Task objective -
Exactly as written, copy the lines of the data below from the first through the one containing "of a run -/".

Saved entries
-- ==== Sys2Proof/Certificates/Slice0/Obligations.lean ====
section
/-! DEFINITION. The statements for the provers. Numbers are written as the spec writes them (sums, products and
remainders of natural numbers), not by the functions the meanings use, so that a statement can disagree with the model. Where an opcode byte is written out,
it is the default opcode map's, the spec's own choice (D1, log 3). -/

open Sys2Proof Sys2Proof.Machine

/-! ### Start of a run -/

/-- R290, R293: after reset PC is 0x0000 and no error is recorded. -/
def Obligations.ResetStartsAtZeroWithoutFault : Prop :=
  State.reset.pc = 0x0000 ∧ State.reset.fault = none

/-- R291, R290, R293: A, B, X and Y start with the values of INIT_REGS, whatever they are; memory is the loaded one. -/
def Obligations.StartTakesInitRegsAndImage : Prop :=
  ∀ (r : InitRegs) (m : Memory),
    (State.start r m).a = r.a0 ∧ (State.start r m).b = r.b0 ∧ (State.start r m).x = r.x0 ∧ (State.start r m).y = r.y0 ∧
    (State.start r m).pc = 0x0000 ∧ (State.start r m).mem = m ∧ (State.start r m).fault = none

/-- The memory of the reset state is canonical (an invariant of the model), and each of its bytes is 0 (R292). -/
def Obligations.ResetMemoryIsCanonicalAndZero : Prop :=
  State.reset.Inv ∧ ∀ a, State.reset.mem.get a = 0

/-! ### Fetch, decode and dispatch -/

/-- R95: when the bytes at PC decode to an instruction, all of them backed, a step of a core without a fault is `exec` of
that instruction on that state; nothing is added around it (`exec` itself writes PC, R27). -/
def Obligations.StepRunsTheDecodedInstruction : Prop :=
  ∀ (s : State) (i : Instr) (rest : List Byte),
    s.fault = none →
    decode [s.mem.get s.pc.toNat, s.mem.get (s.pc.toNat + 1), s.mem.get (s.pc.toNat + 2)] = .ok (i, rest) →
    s.pc.toNat + i.length ≤ 0x2000 →
    step s = exec i s

/-- R29, R95, R51: an opcode fetch at or above 0x2000 raises OutOfBounds(PC), under any opcode map. -/
def Obligations.OpcodeFetchOutOfBoundsRaises : Prop :=
  ∀ (map : OpcodeMap) (s : State), s.fault = none → 0x2000 ≤ s.pc.toNat →
    stepWith map s = .next { s with fault := some (.outOfBounds s.pc) }

/-- R29, R255: an operand byte at or above 0x2000 raises OutOfBounds at the first such address, before the instruction
does anything; the opcode byte itself is backed, so that address is 0x2000. -/
def Obligations.OperandFetchOutOfBoundsRaises : Prop :=
  ∀ (map : OpcodeMap) (s : State), s.fault = none → s.pc.toNat < 0x2000 →
    0x2000 ≤ s.pc.toNat + operandCountAt map (s.mem.get s.pc.toNat) →
    stepWith map s = .next { s with fault := some (.outOfBounds 0x2000) }

/-- R93: under any map an opcode byte of 0x32 to 0xFF raises UnknownInstruction(opcode, PC); the instruction that stands
for it raises the same wherever it is executed. -/
def Obligations.OpcodeAboveRangeRaisesUnknownInstruction : Prop :=
  (∀ (map : OpcodeMap) (s : State), s.fault = none → s.pc.toNat < 0x2000 → 0x32 ≤ (s.mem.get s.pc.toNat).toNat →
    stepWith map s = .next { s with fault := some (.unknownInstruction (s.mem.get s.pc.toNat) s.pc) }) ∧
  ∀ (op : Byte) (s : State), exec (.illegal op) s = .next { s with fault := some (.unknownInstruction op s.pc) }

/-- R94: a code in range that the map assigns to no documented instruction is refused: neither a fault nor a next state.
Under the default map these are 0x2A to 0x31. -/
def Obligations.UndocumentedOpcodeIsRefused : Prop :=
  (∀ (map : OpcodeMap) (s : State), s.fault = none → s.pc.toNat < 0x2000 → (s.mem.get s.pc.toNat).toNat < 0x32 →
    map.formAt (s.mem.get s.pc.toNat) = none →
    stepWith map s = .refused (.undocumentedOpcode (s.mem.get s.pc.toNat))) ∧
  (∀ (op : Byte) (s : State), exec (.undocumented op) s = .refused (.undocumentedOpcode op)) ∧
  ∀ op : Byte, op.toNat < 0x32 → (defaultMap.formAt op = none ↔ 0x2A ≤ op.toNat)

/-- A step is refused only for an undocumented opcode byte that it fetched (R94, R268): nothing else has no meaning. -/
def Obligations.OnlyUndocumentedOpcodesAreRefused : Prop :=
  ∀ (map : OpcodeMap) (s : State) (r : Refusal), stepWith map s = .refused r →
    s.fault = none ∧ s.pc.toNat < 0x2000 ∧ r = .undocumentedOpcode (s.mem.get s.pc.toNat) ∧
    map.formAt (s.mem.get s.pc.toNat) = none ∧ (s.mem.get s.pc.toNat).toNat < 0x32

/-- R92: the 42 documented instructions take the codes 0x00 to 0x29 in the table's order, each once. -/
def Obligations.DefaultMapFollowsTheTable : Prop :=
  defaultMap.valid = true ∧ (∀ k : Fin 42, defaultMap.formAt (BitVec.ofNat 8 k.val) = allForms[k.val]?) ∧
  allForms.length = 42

/-- Words written out bit by bit from the encodings of R91 and R92 decode to the instructions they stand for. -/
def Obligations.WrittenOutWordsDecode : Prop :=
  decode [0b00000001#8] = .ok (.tba, []) ∧
  decode [0b00000010#8, 0b01111111#8] = .ok (.ldaaImm 0x7F, []) ∧
  decode [0b00000110#8, 0b11111111#8, 0b00011111#8] = .ok (.staaAbs 0x1FFF, []) ∧
  decode [0b00001010#8, 0b00000101#8, 0b00010000#8] = .ok (.ldxImm 0x1005, []) ∧
  decode [0b00010011#8, 0b00001111#8] = .ok (.stabY 0x0F, []) ∧
  decode [0b00011101#8] = .ok (.shfaR, []) ∧
  decode [0b00100100#8, 0b00010000#8] = .ok (.bn 0x10, []) ∧
  decode [0b00100110#8, 0b00110100#8, 0b00010010#8] = .ok (.beq16 0x1234, []) ∧
  decode [0b00101010#8] = .ok (.undocumented 0x2A, []) ∧
  decode [0b00110010#8] = .ok (.illegal 0x32, [])

/-- Decoding an encoded well-formed instruction gives it back, with the bytes after it, under every legal opcode map
(R90, R91, R92, R96, R97). -/
def Obligations.DecodeOfEncodeIsIdentity : Prop :=
  ∀ (map : OpcodeMap) (i : Instr) (rest : List Byte), map.valid = true → i.wfUnder map = true →
    decodeWith map (encodeWith map i ++ rest) = .ok (i, rest)

/-- Each decoded word has one meaning: whatever decodes is well formed, and its encoding is the bytes it was decoded
from (R90, R99, R101). -/
def Obligations.EncodeOfDecodeIsIdentity : Prop :=
  ∀ (map : OpcodeMap) (bytes rest : List Byte) (i : Instr), map.valid = true →
    decodeWith map bytes = .ok (i, rest) → i.wfUnder map = true ∧ bytes = encodeWith map i ++ rest

/-- R99: the opcode byte alone gives the length. Two instructions decoded from the same opcode byte have the same
length, and each takes exactly that many bytes. -/
def Obligations.OpcodeAloneGivesTheLength : Prop :=
  ∀ (map : OpcodeMap) (op : Byte) (r1 r2 s1 s2 : List Byte) (i j : Instr),
    decodeWith map (op :: r1) = .ok (i, s1) → decodeWith map (op :: r2) = .ok (j, s2) →
    i.length = j.length ∧ r1.length + 1 = s1.length + i.length ∧ r2.length + 1 = s2.length + j.length

/-- The host's word: the step after placing it at PC is `exec` of the instruction the decoder reads from it. -/
def Obligations.PlacedWordIsTheNextInstruction : Prop :=
  ∀ (s : State) (nbits w : Nat) (i : Instr), s.Inv → s.fault = none → s.pc.toNat + 3 ≤ 0x2000 →
    decodeTableWord nbits w = some i →
    step (s.withFetchWord nbits w) = exec i (s.withFetchWord nbits w)

/-! ### Results: register transfer, immediate loads -/

/-- R160, R161 (directions: the spec's D3): tab copies A into B, tba copies B into A, one byte each. -/
def Obligations.TransferResults : Prop :=
  (∀ rest, decode (0x00 :: rest) = .ok (.tab, rest)) ∧ (∀ rest, decode (0x01 :: rest) = .ok (.tba, rest)) ∧
  ∀ s : State,
    exec .tab s = .next { s with b := s.a, pc := s.pc + 1 } ∧
    exec .tba s = .next { s with a := s.b, pc := s.pc + 1 }

/-- R162, R163: ldaa #v and ldab #v load the byte after the opcode. -/
def Obligations.ImmediateByteLoadResults : Prop :=
  (∀ v rest, decode (0x02 :: v :: rest) = .ok (.ldaaImm v, rest)) ∧
  (∀ v rest, decode (0x03 :: v :: rest) = .ok (.ldabImm v, rest)) ∧
  ∀ (v : Byte) (s : State),
    exec (.ldaaImm v) s = .next { s with a := v, pc := s.pc + 2 } ∧
    exec (.ldabImm v) s = .next { s with b := v, pc := s.pc + 2 }

/-- R170, R171: ldx #v and ldy #v load the two bytes after the opcode, low byte first. -/
def Obligations.ImmediateWordLoadResults : Prop :=
  (∀ lo hi rest, decode (0x0A :: lo :: hi :: rest) = .ok (.ldxImm (BitVec.ofNat 16 (hi.toNat * 256 + lo.toNat)), rest)) ∧
  (∀ lo hi rest, decode (0x0B :: lo :: hi :: rest) = .ok (.ldyImm (BitVec.ofNat 16 (hi.toNat * 256 + lo.toNat)), rest)) ∧
  ∀ (v : Word) (s : State),
    exec (.ldxImm v) s = .next { s with x := v, pc := s.pc + 3 } ∧
    exec (.ldyImm v) s = .next { s with y := v, pc := s.pc + 3 }

/-! ### Results: absolute loads and stores -/

/-- R164, R165: ldaa addr and ldab addr read the byte at addr, or raise OutOfBounds(addr) at or above 0x2000. -/
def Obligations.AbsoluteByteLoadResults : Prop :=
  (∀ lo hi rest, decode (0x04 :: lo :: hi :: rest) = .ok (.ldaaAbs (BitVec.ofNat 16 (hi.toNat * 256 + lo.toNat)), rest)) ∧
  (∀ lo hi rest, decode (0x05 :: lo :: hi :: rest) = .ok (.ldabAbs (BitVec.ofNat 16 (hi.toNat * 256 + lo.toNat)), rest)) ∧
  ∀ (addr : Word) (s : State),
    (addr.toNat < 0x2000 →
      exec (.ldaaAbs addr) s = .next { s with a := s.mem.get addr.toNat, pc := s.pc + 3 } ∧
      exec (.ldabAbs addr) s = .next { s with b := s.mem.get addr.toNat, pc := s.pc + 3 }) ∧
    (0x2000 ≤ addr.toNat →
      exec (.ldaaAbs addr) s = .next { s with fault := some (.outOfBounds addr) } ∧
      exec (.ldabAbs addr) s = .next { s with fault := some (.outOfBounds addr) })

/-- R168, R169: ldx addr and ldy addr read the low byte at addr and the high byte at addr + 1 (byte order: the spec's
D6), or raise OutOfBounds(addr), or OutOfBounds(0x2000) at 0x1FFF. -/
def Obligations.AbsoluteWordLoadResults : Prop :=
  (∀ lo hi rest, decode (0x08 :: lo :: hi :: rest) = .ok (.ldxAbs (BitVec.ofNat 16 (hi.toNat * 256 + lo.toNat)), rest)) ∧
  (∀ lo hi rest, decode (0x09 :: lo :: hi :: rest) = .ok (.ldyAbs (BitVec.ofNat 16 (hi.toNat * 256 + lo.toNat)), rest)) ∧
  ∀ (addr v : Word) (s : State), v.toNat = (s.mem.get (addr.toNat + 1)).toNat * 256 + (s.mem.get addr.toNat).toNat →
    (addr.toNat < 0x1FFF →
      exec (.ldxAbs addr) s = .next { s with x := v, pc := s.pc + 3 } ∧
      exec (.ldyAbs addr) s = .next { s with y := v, pc := s.pc + 3 }) ∧
    (addr.toNat = 0x1FFF →
      exec (.ldxAbs addr) s = .next { s with fault := some (.outOfBounds 0x2000) } ∧
      exec (.ldyAbs addr) s = .next { s with fault := some (.outOfBounds 0x2000) }) ∧
    (0x2000 ≤ addr.toNat →
      exec (.ldxAbs addr) s = .next { s with fault := some (.outOfBounds addr) } ∧
      exec (.ldyAbs addr) s = .next { s with fault := some (.outOfBounds addr) })

/-- R166, R167: staa addr and stab addr store A or B in RAM, or raise ReadOnlyViolation(addr) below 0x1000, or
OutOfBounds(addr) at or above 0x2000 (the spec's D8); in a store, every byte but the one at addr reads as before. -/
def Obligations.AbsoluteStoreResults : Prop :=
  (∀ lo hi rest, decode (0x06 :: lo :: hi :: rest) = .ok (.staaAbs (BitVec.ofNat 16 (hi.toNat * 256 + lo.toNat)), rest)) ∧
  (∀ lo hi rest, decode (0x07 :: lo :: hi :: rest) = .ok (.stabAbs (BitVec.ofNat 16 (hi.toNat * 256 + lo.toNat)), rest)) ∧
  ∀ (addr : Word) (s : State), s.Inv →
    (0x1000 ≤ addr.toNat → addr.toNat < 0x2000 →
      (∃ m, exec (.staaAbs addr) s = .next { s with mem := m, pc := s.pc + 3 } ∧
        ∀ a, m.get a = if a = addr.toNat then s.a else s.mem.get a) ∧
      (∃ m, exec (.stabAbs addr) s = .next { s with mem := m, pc := s.pc + 3 } ∧
        ∀ a, m.get a = if a = addr.toNat then s.b else s.mem.get a)) ∧
    (addr.toNat < 0x1000 →
      exec (.staaAbs addr) s = .next { s with fault := some (.readOnlyViolation addr) } ∧
      exec (.stabAbs addr) s = .next { s with fault := some (.readOnlyViolation addr) }) ∧
    (0x2000 ≤ addr.toNat →
      exec (.staaAbs addr) s = .next { s with fault := some (.outOfBounds addr) } ∧
      exec (.stabAbs addr) s = .next { s with fault := some (.outOfBounds addr) })

/-! ### Results: indexed loads and stores -/

/-- R172 to R176: an indexed load reads the byte at EA = (index + d) mod 0x10000, d unsigned, checked after the
addition (the spec's D7), and leaves the index register alone. -/
def Obligations.IndexedLoadResults : Prop :=
  (∀ d rest, decode (0x0C :: d :: rest) = .ok (.ldaaX d, rest)) ∧ (∀ d rest, decode (0x0D :: d :: rest) = .ok (.ldaaY d, rest)) ∧
  (∀ d rest, decode (0x0E :: d :: rest) = .ok (.ldabX d, rest)) ∧ (∀ d rest, decode (0x0F :: d :: rest) = .ok (.ldabY d, rest)) ∧
  ∀ (d : Byte) (ea : Word) (s : State),
    (ea.toNat = (s.x.toNat + d.toNat) % 0x10000 →
      (ea.toNat < 0x2000 →
        exec (.ldaaX d) s = .next { s with a := s.mem.get ea.toNat, pc := s.pc + 2 } ∧
        exec (.ldabX d) s = .next { s with b := s.mem.get ea.toNat, pc := s.pc + 2 }) ∧
      (0x2000 ≤ ea.toNat →
        exec (.ldaaX d) s = .next { s with fault := some (.outOfBounds ea) } ∧
        exec (.ldabX d) s = .next { s with fault := some (.outOfBounds ea) })) ∧
    (ea.toNat = (s.y.toNat + d.toNat) % 0x10000 →
      (ea.toNat < 0x2000 →
        exec (.ldaaY d) s = .next { s with a := s.mem.get ea.toNat, pc := s.pc + 2 } ∧
        exec (.ldabY d) s = .next { s with b := s.mem.get ea.toNat, pc := s.pc + 2 }) ∧
      (0x2000 ≤ ea.toNat →
        exec (.ldaaY d) s = .next { s with fault := some (.outOfBounds ea) } ∧
        exec (.ldabY d) s = .next { s with fault := some (.outOfBounds ea) }))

Problem solution -
-- ==== Sys2Proof/Certificates/Slice0/Obligations.lean ====
section
/-! DEFINITION. The statements for the provers. Numbers are written as the spec writes them (sums, products and
remainders of natural numbers), not by the functions the meanings use, so that a statement can disagree with the model. Where an opcode byte is written out,
it is the default opcode map's, the spec's own choice (D1, log 3). -/

open Sys2Proof Sys2Proof.Machine

/-! ### Start of a run -/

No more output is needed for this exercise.